I've pushed a patch to https://github.com/elcallio/scylla.git. Is it possible for you to build this with the same compiler as the image was built with and test?
in general lines, the test uses an AMI pre-created with specific version, or in my case, i'm calling latest AMI created for 3.3.
I will check later how i can create an AMI with your patch e get a ride to it.
@fgelcer ping
@slivne @elcallio , after lots of fighting I succeeded to build an AMI with @elcallio code, but is looks bogus:
/tmp/tmp.TVQD8HscRO/cassandra-env.sh: line 90: [: -ge: unary operator expected
then it fails the whole SCT execution as it was Unable to get nodetool status
@fgelcer I think you a scylla-tools-java that was broken - can you please provide the commit you used for scylla-tools-java
So if you used a version that is scylladb/scylla-tools-java@6d76e51472ae3350cbe9b9adc2134eec616d9318 or scylladb/scylla-tools-java@d3e5bbe208e1fd3dea7f4bdf82489c14b2f3e210 then its clear that it why it was broken.
there is a fix in master to fix this scylladb/scylla-tools-java@2f73d3ae37718ec9f7f1e1cd4bffc96aa4db5d9c
after scylla-tools-java were fixed, i'm building a new AMI and hopefully tomorrow it will be ready to give a try
@slivne / @elcallio , I confirm now (after lots of efforts to create and execute the AMI with @elcallio 's commit) that it works (actually the test failed with some unrelated issues).
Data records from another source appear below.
/-! ### Scalar (Table 10.6) -/

/-- A three-register instruction. -/
def State.scalarR (s : State) (p : Nat) (i : Instr) (rd ra rb : BitVec 5) (f : Word → Word → Word × BitVec 3) : Res :=
  s.scalar p i rd (fun t => f (t.reg ra.toNat) (t.reg rb.toNat))

def execAdd (p : Nat) (h : GHead) (rd ra rb : BitVec 5) (s : State) : Res := s.scalarR p (.add p h rd ra rb) rd ra rb addOp
def execSub (p : Nat) (h : GHead) (rd ra rb : BitVec 5) (s : State) : Res := s.scalarR p (.sub p h rd ra rb) rd ra rb subOp
/-- (DESIGN CHOICE, log 24) -/
def execMul (p : Nat) (h : GHead) (rd ra rb : BitVec 5) (s : State) : Res := s.scalarR p (.mul p h rd ra rb) rd ra rb mulOp

/-- The divides: RD takes the quotient, RE the remainder, which wins where both name one register (R267). -/
def State.divide (s : State) (p : Nat) (i : Instr) (rd ra rb re : BitVec 5) (f : Word → Word → Word × Word × BitVec 3) : Res :=
  s.issueT p i (fun t =>
    let r := f (t.reg ra.toNat) (t.reg rb.toNat)
    ((t.setReg rd.toNat r.1).setReg re.toNat r.2.1).orFlags r.2.2)

/-- (DESIGN CHOICE, log 24) -/
def execDivs (p : Nat) (h : GHead) (rd ra rb re : BitVec 5) (s : State) : Res :=
  s.divide p (.divs p h rd ra rb re) rd ra rb re divsOp
/-- (DESIGN CHOICE, log 24) -/
def execDivu (p : Nat) (h : GHead) (rd ra rb re : BitVec 5) (s : State) : Res :=
  s.divide p (.divu p h rd ra rb re) rd ra rb re divuOp
def execNeg (p : Nat) (h : GHead) (rd ra : BitVec 5) (s : State) : Res :=
  s.scalar p (.neg p h rd ra) rd (fun t => negOp (t.reg ra.toNat))
def execAbs (p : Nat) (h : GHead) (rd ra : BitVec 5) (s : State) : Res :=
  s.scalar p (.abs p h rd ra) rd (fun t => absOp (t.reg ra.toNat))
def execAnd (p : Nat) (h : GHead) (rd ra rb : BitVec 5) (s : State) : Res :=
  s.scalarR p (.and p h rd ra rb) rd ra rb (fun a b => (a &&& b, 0))
def execOr (p : Nat) (h : GHead) (rd ra rb : BitVec 5) (s : State) : Res :=
  s.scalarR p (.or p h rd ra rb) rd ra rb (fun a b => (a ||| b, 0))
def execXor (p : Nat) (h : GHead) (rd ra rb : BitVec 5) (s : State) : Res :=
  s.scalarR p (.xor p h rd ra rb) rd ra rb (fun a b => (a ^^^ b, 0))
def execShl (p : Nat) (h : GHead) (rd ra rb : BitVec 5) (s : State) : Res :=
  s.scalarR p (.shl p h rd ra rb) rd ra rb (fun a b => (shlOp a b, 0))
def execShr (p : Nat) (h : GHead) (rd ra rb : BitVec 5) (s : State) : Res :=
  s.scalarR p (.shr p h rd ra rb) rd ra rb (fun a b => (shrOp a b, 0))
def execSra (p : Nat) (h : GHead) (rd ra rb : BitVec 5) (s : State) : Res :=
  s.scalarR p (.sra p h rd ra rb) rd ra rb (fun a b => (sraOp a b, 0))
def execAdds (p : Nat) (h : GHead) (rd ra rb : BitVec 5) (s : State) : Res :=
  s.scalarR p (.adds p h rd ra rb) rd ra rb addsOp
def execSubs (p : Nat) (h : GHead) (rd ra rb : BitVec 5) (s : State) : Res :=
  s.scalarR p (.subs p h rd ra rb) rd ra rb subsOp
def execMuls (p : Nat) (h : GHead) (rd ra rb : BitVec 5) (s : State) : Res :=
  s.scalarR p (.muls p h rd ra rb) rd ra rb mulsOp
def execAdduS (p : Nat) (h : GHead) (rd ra rb : BitVec 5) (s : State) : Res :=
  s.scalarR p (.adduS p h rd ra rb) rd ra rb addusOp
def execSubuS (p : Nat) (h : GHead) (rd ra rb : BitVec 5) (s : State) : Res :=
  s.scalarR p (.subuS p h rd ra rb) rd ra rb subusOp
def execAddi (p : Nat) (h : GHead) (rd ra : BitVec 5) (imm : BitVec 28) (s : State) : Res :=
  s.scalar p (.addi p h rd ra imm) rd (fun t => addOp (t.reg ra.toNat) (imm.signExtend 64))
def execMovi (p : Nat) (h : GHead) (rd : BitVec 5) (imm : BitVec 28) (s : State) : Res :=
  s.scalar p (.movi p h rd imm) rd (fun _ => (imm.signExtend 64, 0))
def execOri (p : Nat) (h : GHead) (rd ra : BitVec 5) (imm : BitVec 28) (s : State) : Res :=
  s.scalar p (.ori p h rd ra imm) rd (fun t => (t.reg ra.toNat ||| imm.zeroExtend 64, 0))

/-! ### Memory (Table 10.8) -/

/-- LD: the load binds at issue, or later: after the hinge drain that is under way, and after the thread's older loads
(R317, R322). (DEDUCED, log 21; DEDUCED, log 22) -/
def execLd (p : Nat) (h : GHead) (rd ra : BitVec 5) (sz : BitVec 2) (sx : Bool) (off : BitVec 25) (s : State) : Res :=
  let n := 2 ^ sz.toNat
  let addr (t : Thread) : Option Nat := s.ptrAddr p (t.reg ra.toNat) off.toInt n
  s.issue p (.ld p h rd ra sz sx off)
    (fun t => !t.fenced && (match addr t with | some a => !t.atomicOver a n | none => true))
    (fun s t =>
      let a := addr t
      if s.depot.draining || t.loadBefore t.nextId then s.setThread p (t.push 1 (.ld rd.toNat a n sx none) [rd.toNat])
      else
        let r := s.bindLoad p t.nextId a n sx
        r.2.setThread p (t.push 1 (.ld rd.toNat a n sx (some r.1)) [rd.toNat]))

/-- LD_DATA_RETURN: RD is written, unless the load faults (R250, R263). (DEDUCED, log 21) -/
def execLdDataReturn (p id : Nat) (s : State) : Res :=
  withPart p (.next
    (let t := s.thread p
     match t.recs.find? (fun r => r.id = id && !r.done) with
     | none => s
     | some r =>
       match r.op with
       | .ld rd addr n sx bound =>
         if bound.isNone && (s.depot.draining || t.loadBefore id) then s
         else
           let b := match bound with
             | some v => (v, s)
             | none => s.bindLoad p id addr n sx
           let t1 := b.2.thread p
           let t2 := { t1 with recs := t1.recs.map (fun x =>
             if x.id = id then { x with done := true, op := .ld rd addr n sx (some b.1) } else x) }
           b.2.setThread p (if b.1.2 = 0 then (t2.setReg rd b.1.1).landed id else t2)
       | _ => s))

def execSt (p : Nat) (h : GHead) (rs ra : BitVec 5) (sz : BitVec 2) (off : BitVec 25) (s : State) : Res :=
  let n := 2 ^ sz.toNat
  s.issue p (.st p h rs ra sz off) (fun t => !t.fenced)
    (fun s t => s.setThread p
      (t.push 1 (.store (s.ptrAddr p (t.reg ra.toNat) off.toInt n) (leBytes n (t.reg rs.toNat).toNat)) []))

/-- An atomic: its address is rounded down to its size, and the segment check acts on that (R270). -/
def State.atomicIssue (s : State) (p : Nat) (i : Instr) (ra : BitVec 5) (off : Int) (n : Nat) (rd : Nat)
    (awaited : List Nat) (op : Thread → StoreOp) : Res :=
  s.issue p i (fun t => !t.fenced)
    (fun s t =>
      let a : Option Nat × Bool := match ptrPlus (t.reg ra.toNat) off with
        | none => (none, false)
        | some (c, g, o) => (s.segAddr p c g (o - o % n) n, o % n ≠ 0)
      s.setThread p (t.push 1 (.atomic a.1 n a.2 (op t) rd) awaited))

def execAadd (p : Nat) (h : GHead) (rd ra rb : BitVec 5) (off : BitVec 23) (s : State) : Res :=
  s.atomicIssue p (.aadd p h rd ra rb off) ra off.toInt 8 rd.toNat [rd.toNat] (fun t => .aadd (t.reg rb.toNat))
def execAswp (p : Nat) (h : GHead) (rd ra rb : BitVec 5) (off : BitVec 23) (s : State) : Res :=
  s.atomicIssue p (.aswp p h rd ra rb off) ra off.toInt 8 rd.toNat [rd.toNat] (fun t => .aswp (t.reg rb.toNat))
def execAcas (p : Nat) (h : GHead) (rd ra rb re : BitVec 5) (off : BitVec 18) (s : State) : Res :=
  s.atomicIssue p (.acas p h rd ra rb re off) ra off.toInt 8 rd.toNat [rd.toNat]
    (fun t => .acas (t.reg rb.toNat) (t.reg re.toNat))
def execAcas2 (p : Nat) (h : GHead) (rd ra rb re : BitVec 5) (off : BitVec 18) (s : State) : Res :=
  s.atomicIssue p (.acas2 p h rd ra rb re off) ra off.toInt 16 rd.toNat [rd.toNat, rd.toNat + 1]
    (fun t => .acas2 (t.reg rb.toNat) (t.reg (rb.toNat + 1)) (t.reg re.toNat) (t.reg (re.toNat + 1)))

def execFenceDepot (p : Nat) (h : GHead) (s : State) : Res :=
  s.issueT p (.fenceDepot p h) (fun t => t.push 1 (.fence false []) [])

/-- A depot address lies in a partition's carve-out. -/
def State.inCarve (s : State) (p a : Nat) : Bool :=
  let c := (s.part p).carve
  granuleAddr c.1 ≤ a && a < granuleAddr (c.1 + c.2)

/-- The entries that Mule cores acting for a partition's contexts have retired (R323): core and entry. -/
def State.muleEntries (s : State) (p : Nat) : List (Nat × Nat) :=
  s.mule.wbs.flatMap (fun w => (w.2.filter (fun e => s.inCarve p e.addr)).map (fun e => (w.1, e.id)))

def execFenceTick (p : Nat) (h : GHead) (s : State) : Res :=
  s.issueT p (.fenceTick p h) (fun t => t.push 1 (.fence true (s.muleEntries p)) [])

/-! ### Link (Tables 10.9-10.11) -/

/-- RECV binds its handle for the rest of the tick (R272). -/
def execRecv (p : Nat) (h : GHead) (hd : BitVec 4) (grant : BitVec 12) (cr : BitVec 5) (dl : BitVec 14) (s : State) : Res :=
  s.issueT p (.recv p h hd grant cr dl) (fun t =>
    match (s.variantOf p).bind (fun v => v.grants[grant.toNat]?) with
    | none => t
    | some g =>
      { t with handles := t.handles.set hd.toNat { grant := g, chunk := (t.reg cr.toNat).setWidth 32, dl := dl.toNat } })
@elcallio , can you please patch your change?
Thank you.
@slivne was this fix backported to 4.0? Because of I receive it with 4.0.rc3-0.20200501.eee4c00e29 version.
Gossip info also returns wrong IP (like nodetool status)
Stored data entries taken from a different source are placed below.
/-- RETIRE: the oldest operation of a thread retires when it may. -/
def execRetire (p : Nat) (s : State) : Res :=
  withPart p (.next
    (let t := s.thread p
     match t.recs.head? with
     | none => s
     | some r =>
       let room : Bool := t.wb.length < 16
       match r.op with
       | .ld _ _ _ _ bound =>
         (match bound with
          | some (_, f) => if !r.done then s else if f = 0 then s.popRec p else s.faultRec p r f
          | none => s)
       | .store addr d =>
         (match addr with
          | none => s.faultRec p r 4
          | some a =>
            if room then (s.popRec p).modThread p (fun t => t.buffer { id := r.id, pc := r.pc, addr := a, op := .bytes d })
            else s)
       | .atomic addr _ mis op rd =>
         (match addr with
          | none => s.faultRec p r 4
          | some a =>
            if room then
              let s1 := (s.popRec p).modThread p (fun t =>
                t.buffer { id := r.id, pc := r.pc, addr := a, op := op, rd := some rd })
              if mis then s1.bumpPart p rkMisalign else s1
            else s)
       | .fence _ waits => if t.wb.isEmpty && s.muleDrained waits then s.popRec p else s
       | .expect pr _ _ hf heng hw hole _ result =>
         (match result with
          | some ok => s.retireExpect p r pr hf heng hw hole ok
          | none => s)
       | .send _ _ nf _ _ _ _ _ addr _ _ _ _ =>
         if addr.isNone then s.faultRec p r 4
         else if nf = 0 then s.popRec p
         else (s.popRec p).modThread p (fun t =>
           { t with sends := t.sends ++ [{ id := r.id, pc := r.pc, op := r.op, tick := s.rooster.tickNo }] })
       | .post ctx queue r0 r1 r2 fl eng w irq =>
         let v := (s.engine eng).window w
         if fl && !v.opened then s.faultRec p r 1
         else
           let bytes := leBytes 8 r0.toNat ++ leBytes 8 r1.toNat ++ leBytes 8 r2.toNat ++
             leBytes 4 (if fl then v.flags.toNat else 0) ++ leBytes 4 (s.rooster.tickNo.toNat % 2 ^ 32)
           ((s.popRec p).modThread p (fun t =>
             { t with posts := t.posts ++ [{ after := r.id, ctx := ctx, queue := queue, bytes := bytes, irq := irq }] })).flushPosts p
       | op =>
         if !r.begun then s
         else if r.res.fault ≠ 0 then s.faultRec p r r.res.fault
         else
           match opEngine op with
           | none => s
           | some e =>
             match op with
             | .tst .. => if room then s.retireOx p e r else s
             | _ => s.retireOx p e r))

/-- The last shadow of a tile goes into its register (R236, R238): a single-bit error is corrected on the way, an uncorrectable
one goes with the data. -/
def Engine.settle (e : Engine) (t : Nat) : Engine :=
  let has := e.eccBad.contains (.shadow t)
  let gone (x : OxPlace) : Bool := x = .tile t || x = .shadow t
  { e with
    eccOne := e.eccOne.filter (fun x => !gone x)
    eccBad := e.eccBad.filter (fun x => !gone x) ++ (if has then [.tile t] else []) }

/-- COPY_BACK_END: a shadow tile is freed; copy-backs of one bank end in the order of their retires (R220, R236). -/
def execCopyBackEnd (engine tile : Nat) (s : State) : Res :=
  withUnit (engine < 32 && tile < 64) (.next
    (let e := s.engine engine
     if e.copyBacks.find? (fun t => t % 32 = tile % 32) = some tile then
       let e1 := { e with copyBacks := e.copyBacks.erase tile }
       if e1.copyBacks.contains tile then s.setEngine engine e1
       else (s.setEngine engine (e1.settle tile)).count (engCtr engine ekEccCorr)
         (e.eccOne.filter (fun x => x = .shadow tile)).length
     else s))

/-! ### Sends after retire (R276-R278) -/

/-- The header of a frame that a SEND builds (Table 10.12). -/
def State.sHeader (s : State) (p port slot : Nat) (dst : BitVec 32) (len : Nat) (first last tally : Bool)
    (tick : Word) (chunk : BitVec 32) (frame : Nat) : Header :=
  { s.ownHeader tySData port dst p 0 len with
    first := first, last := last, tally := tally, w16 := tick.setWidth 32, w20 := BitVec.ofNat 32 slot, w24 := chunk
    w28 := BitVec.ofNat 16 (frame % 2 ^ 14) }

/-- Frames of 4,096 B per slot that a SEND's variant plans for a port (R276). -/
def State.framesPerSlot (s : State) (p port : Nat) : Nat :=
  match s.variantOf p with
  | some v => slotFrames (if port = 48 then v.minTwin else v.minWidth)
  | none => 0

/-- The bytes of frame `j` of a SEND: none where they cannot be read, with the fault code. -/
def State.sendBytes (s : State) (depot : Bool) (eng t : Nat) (addr : Option Nat) (nf slen j : Nat) :
    Except Nat (List Byte × Bool) × State :=
  if depot then
    let len := if j + 1 = nf then slen else 4096
    let r := s.depotRead (addr.getD 0 + 4096 * j) len
    (if r.1 then .ok (r.2.1, false) else .error 3, r.2.2)
  else
    let x := (s.engine eng).tile (t + j)
    let place : OxPlace := if (s.engine eng).copyBacks.contains (t + j) then .shadow (t + j) else .tile (t + j)
    let s1 := (s.oxCorrect eng [place]).addStreams eng [((t + j) % 32, 40)]
    if s.oxBad eng [place] then (.error 2, s1)
    else
      let s2 := if x.kind = .void then s1.bumpEng eng ekVoidRead else s1
      (.ok (bytesAt x.bytes 0 (tileLen x slen), x.kind = .tally), s2)

/-- A frame of a SEND takes its descriptor and buffer on the home die of its port and is queued for its slot; one of length
0 is not built (R145, R151, R277). The frames of one SEND leave their tiles 40 cycles apart, so they do not meet at Hen.
(DESIGN CHOICE, log 165) -/
def State.queueS (s : State) (p port slot : Nat) (dst : BitVec 32) (bytes : List Byte) (first last tally : Bool)
    (tick : Word) (chunk : BitVec 32) (frame j : Nat) : State :=
  let n := bytes.length
  if n = 0 then s
  else
    let h := s.sHeader p port slot dst n first (last || n < 4096) tally tick chunk frame
    let d := homeDie port
    let own := some (p, slot)
    match State.henChoose { s with time := s.time + 40 * j } d h false false with
    | .none => s.noBuffer d
    | .wait k =>
      s.addWait { pool := k, ingress := port, at_ := s.time, hdr := h, payload := bytes, crowd := false
                  dest := { ports := [port] }, own := own }
    | .got b fb =>
      let t := (State.storeCopies { s with time := s.time + 40 * j } port h bytes false { ports := [port] } b fb false own).2
      { t with time := s.time }

/-- The frames of a SEND from the j-th on, `k` of them; an unreadable one ends the SEND with its fault. -/
def State.sendFrames (s : State) (p port slot nf : Nat) (depot : Bool) (t : Nat) (dst : BitVec 32) (chunk : BitVec 32)
    (frame : Nat) (addr : Option Nat) (slen : Nat) (ff lf : Bool) (eng : Nat) (tick : Word) (pc f : Nat) :
    (k j : Nat) → State
  | 0, _ => s
  | k + 1, j =>
    match s.sendBytes depot eng t addr nf slen j with
    | (.error c, s1) => s1.threadFault p c pc
    | (.ok (b, tally), s0) =>
      let s1 := if depot || engineDie eng = homeDie port then s0 else s0.crossBridge (engineDie eng) b.length
      State.sendFrames (s1.queueS p port (slot + j / f) dst b (ff && j = 0) (lf && j + 1 = nf) tally tick chunk (frame + j) j)
        p port slot nf depot t dst chunk frame addr slen ff lf eng tick pc f k (j + 1)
@slivne was this fix backported to 4.0? Because of I receive it with
4.0.rc3-0.20200501.eee4c00e29version.Gossip info also returns wrong IP (like nodetool status)
nope, this commit isn't in branch-4.0
Backported to 4.0, 3.3 (4.1 is safe).
Is there any plan for a new release on packages for 3.3 and 4.0 to address this?
It appears this bug also affects all currently packaged versions, and appears to prevent initializing a cluster with IPv6.
Yes, new 3.3 and 4.0 point releases will be issued with this fix.
Is there a planned date for the point releases @avikivity?
(Asking only because we're trying to schedule a deployment on our side that needs this fix. )
@lseelenbinder we'll likely to start rolling them tomorrow (we were waiting for #6627, which just landed).
Perfect鈥攖hank you! Definitely makes sense to wait on #6627.